From the entries below, return only the lines starting at the one that contains "by_cases hb : n" and ending at the one that contains "rw [State.loadRegs_setStk, sameButDeadStack_iff]", exactly as they stand.

(Recorded data)

theorem alike_ifInBounds {s' t' : State} (h : SameButDeadStack s t) (h' : SameButDeadStack s' t') (c : Cause)
    (n : Nat) (op : Word) : Alike (ifInBounds c n op s s') (ifInBounds c n op t t') := by
  obtain ⟨stk, rfl, hlive⟩ := sameButDeadStack_iff.1 h
  by_cases hb : n = 0 ∨ s.i.toNat + n ≤ 0x1000
  · rw [ifInBounds_of_le s c n op s' hb, ifInBounds_of_le (s.setStk stk) c n op t' hb]
    exact .next h'
  · rw [ifInBounds_of_gt s c n op s' (by omega) (by omega),
      ifInBounds_of_gt (s.setStk stk) c n op t' (by omega) (by simp only [State.setStk]; omega)]
    exact .next ⟨rfl, hlive⟩

theorem sameButDeadStack_advance (h : SameButDeadStack s t) : SameButDeadStack s.advance t.advance := by
  obtain ⟨stk, rfl, hlive⟩ := sameButDeadStack_iff.1 h
  exact ⟨rfl, hlive⟩

/-- Loading registers does not look at the stack. -/
theorem State.loadRegs_setStk (s : State) (stk : Vector Word 16) (a : Nat) (rs : List Reg) :
    (s.setStk stk).loadRegs a rs = (s.loadRegs a rs).setStk stk := by
  unfold State.loadRegs
  exact List.foldl_hom (fun u : State => u.setStk stk) fun _ _ => rfl

theorem sameButDeadStack_loadRegs (h : SameButDeadStack s t) (a : Nat) (rs : List Reg) :
    SameButDeadStack (s.loadRegs a rs) (t.loadRegs a rs) := by
  obtain ⟨stk, rfl, hlive⟩ := sameButDeadStack_iff.1 h
  obtain ⟨hstk, hsp⟩ := ((Completes.refl [.v] s).loadRegs a rs (.head _)).stack (by simp)
  rw [State.loadRegs_setStk, sameButDeadStack_iff]
  exact ⟨stk, rfl, by rwa [hstk, hsp]⟩

/-- CALL writes the same entry in both states and makes it live (R101). -/
theorem alike_execCall (h : SameButDeadStack s t) (nnn : BitVec 12) : Alike (execCall nnn s) (execCall nnn t) := by
  obtain ⟨stk, rfl, hlive⟩ := sameButDeadStack_iff.1 h
  rcases Nat.lt_or_ge s.sp.val 16 with hsp | hsp
  · rw [execCall_of_lt s nnn hsp, execCall_of_lt (s.setStk stk) nnn hsp]
    refine .next (sameButDeadStack_iff.2
      ⟨stk.set s.sp.val (s.pc + 2) hsp, rfl, fun j (hj : j.val < s.sp.val + 1) => ?_⟩)
    rw [State.stk_jump, Vector.getElem_set, Vector.getElem_set]
    split
    · rfl
    · exact hlive j (by omega)
  · rw [execCall_full s nnn (by omega), execCall_full (s.setStk stk) nnn (by simp only [State.setStk]; omega)]
    exact .next ⟨rfl, hlive⟩

/-- RET reads a live entry, the same in both states (R102). -/
theorem alike_execRet (h : SameButDeadStack s t) : Alike (execRet s) (execRet t) := by
  obtain ⟨stk, rfl, hlive⟩ := sameButDeadStack_iff.1 h
  rcases Nat.eq_zero_or_pos s.sp.val with hsp | hsp
  · rw [execRet_empty s hsp, execRet_empty (s.setStk stk) hsp]
    exact .next ⟨rfl, hlive⟩
  · rw [execRet_of_pos s hsp, execRet_of_pos (s.setStk stk) hsp]
    have htop : stk[s.sp.val - 1] = s.stk[s.sp.val - 1] := hlive ⟨s.sp.val - 1, by omega⟩ (Nat.sub_lt hsp one_pos)
    refine .next (sameButDeadStack_iff.2 ⟨stk, ?_, fun j hj => hlive j (Nat.lt_of_lt_of_le hj (Nat.sub_le _ 1))⟩)
    simp only [State.setStk, htop]
    rfl

/-- No instruction looks at a dead entry: RET reads a live one, and the others read none. -/
theorem alike_exec (h : SameButDeadStack s t) (i : Instr) : Alike (exec i s) (exec i t) := by
  obtain ⟨stk, rfl, hlive⟩ := sameButDeadStack_iff.1 h
  cases i with
  | call nnn => exact alike_execCall h nnn
  | ret => exact alike_execRet h
  | skp x =>
    rcases Nat.lt_or_ge (s.reg x).toNat 16 with hk | hk
    · rw [exec, exec, execSkp_of_lt s x hk, execSkp_of_lt (s.setStk stk) x hk]
      exact .next ⟨rfl, hlive⟩
    · rw [exec, exec, execSkp_of_gt s x hk, execSkp_of_gt (s.setStk stk) x hk]
      exact .next ⟨rfl, hlive⟩
  | sknp x =>
    rcases Nat.lt_or_ge (s.reg x).toNat 16 with hk | hk
    · rw [exec, exec, execSknp_of_lt s x hk, execSknp_of_lt (s.setStk stk) x hk]
      exact .next ⟨rfl, hlive⟩
    · rw [exec, exec, execSknp_of_gt s x hk, execSknp_of_gt (s.setStk stk) x hk]
      exact .next ⟨rfl, hlive⟩
  | drw | ldBVx | ldMemVx => exact alike_ifInBounds h ⟨rfl, hlive⟩ _ _ _
  | ldVxMem x =>
    exact alike_ifInBounds h (sameButDeadStack_advance (sameButDeadStack_loadRegs h s.i.toNat (regsUpTo x))) _ _ _
  | _ => exact .next ⟨rfl, hlive⟩

theorem alike_instructionCycle (h : SameButDeadStack s t) : Alike (instructionCycle s) (instructionCycle t) := by
  obtain ⟨stk, rfl, hlive⟩ := sameButDeadStack_iff.1 h
  cases hf : s.canFetch
  · rw [instructionCycle_of_not_canFetch hf, instructionCycle_of_not_canFetch (s := s.setStk stk) hf]
    exact .next ⟨rfl, hlive⟩
  · rw [instructionCycle_of_canFetch hf, instructionCycle_of_canFetch (s := s.setStk stk) hf]
    exact alike_exec h _

theorem sameButDeadStack_afterInstruction (h : SameButDeadStack s t) (inp : CycleInput) :
    SameButDeadStack (afterInstruction inp s) (afterInstruction inp t) := by
  obtain ⟨stk, rfl, hlive⟩ := sameButDeadStack_iff.1 h
  have hh : (s.setStk stk).halted = s.halted := rfl
  unfold afterInstruction
  rw [hh]
  split <;> exact ⟨rfl, hlive⟩

theorem alike_machineCycle (h : SameButDeadStack s t) : Alike (machineCycle s) (machineCycle t) := by
  have hi := alike_instructionCycle h
  obtain ⟨stk, rfl, hlive⟩ := sameButDeadStack_iff.1 h
  have hh : (s.setStk stk).halted = s.halted := rfl
  unfold machineCycle
  rw [hh]
  split
  · exact .next ⟨rfl, hlive⟩
  · generalize instructionCycle s = r, instructionCycle (s.setStk stk) = r' at hi ⊢
    cases hi with
    | next hu => exact .next (sameButDeadStack_afterInstruction hu _)
    | fault r => exact .fault r
    | refused r => exact .refused r

theorem alike_hostLoad (h : SameButDeadStack s t) (image : List Byte) :
    Alike (hostLoad image s) (hostLoad image t) := by
  obtain ⟨stk, rfl, hlive⟩ := sameButDeadStack_iff.1 h
  have hg : ((s.setStk stk).boot = .awaitingLoad ∧ (s.setStk stk).halted = false) =
    (s.boot = .awaitingLoad ∧ s.halted = false) := rfl
  unfold hostLoad
  simp only [hg]
  split
  · split <;> exact .next ⟨rfl, hlive⟩
  · exact .refused _

/-- RESET overwrites every entry, live or not (R191). -/
theorem sameButDeadStack_hostReset (h : SameButDeadStack s t) (rest : List HostEvent) :
    SameButDeadStack (s.hostReset rest) (t.hostReset rest) := by
  obtain ⟨stk, rfl, -⟩ := sameButDeadStack_iff.1 h
  exact sameButDeadStack_refl _

theorem alike_hostQuit (h : SameButDeadStack s t) (rest : List HostEvent) :
    Alike (hostQuit rest s) (hostQuit rest t) := by
  unfold hostQuit
  split
  · exact .next (sameButDeadStack_hostReset h _)
  · exact .next h

theorem alike_step (h : SameButDeadStack s t) : Alike (step s) (step t) := by
  have hhost : t.host = s.host := by rw [h.1]
  unfold step hostStep
  rw [hhost]
  split
  · exact .next (sameButDeadStack_hostReset h _)
  · exact alike_hostLoad h _
  · exact alike_hostQuit h _
  · exact alike_machineCycle h
  · exact alike_machineCycle h

end Sys2Proof.Machine

/-! ### The statements -/

namespace Sys2Proof.Machine

/-- Settles O40: the reset state is a machine right after RESET. -/
theorem resetStateHasTheResetValues : Obligations.ResetStateHasTheResetValues :=
  hasResetValues_afterReset defaultFont [] 0 []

(End Recorded data)

| Your response |
  by_cases hb : n = 0 ∨ s.i.toNat + n ≤ 0x1000
  · rw [ifInBounds_of_le s c n op s' hb, ifInBounds_of_le (s.setStk stk) c n op t' hb]
    exact .next h'
  · rw [ifInBounds_of_gt s c n op s' (by omega) (by omega),
      ifInBounds_of_gt (s.setStk stk) c n op t' (by omega) (by simp only [State.setStk]; omega)]
    exact .next ⟨rfl, hlive⟩

theorem sameButDeadStack_advance (h : SameButDeadStack s t) : SameButDeadStack s.advance t.advance := by
  obtain ⟨stk, rfl, hlive⟩ := sameButDeadStack_iff.1 h
  exact ⟨rfl, hlive⟩

/-- Loading registers does not look at the stack. -/
theorem State.loadRegs_setStk (s : State) (stk : Vector Word 16) (a : Nat) (rs : List Reg) :
    (s.setStk stk).loadRegs a rs = (s.loadRegs a rs).setStk stk := by
  unfold State.loadRegs
  exact List.foldl_hom (fun u : State => u.setStk stk) fun _ _ => rfl

theorem sameButDeadStack_loadRegs (h : SameButDeadStack s t) (a : Nat) (rs : List Reg) :
    SameButDeadStack (s.loadRegs a rs) (t.loadRegs a rs) := by
  obtain ⟨stk, rfl, hlive⟩ := sameButDeadStack_iff.1 h
  obtain ⟨hstk, hsp⟩ := ((Completes.refl [.v] s).loadRegs a rs (.head _)).stack (by simp)
  rw [State.loadRegs_setStk, sameButDeadStack_iff]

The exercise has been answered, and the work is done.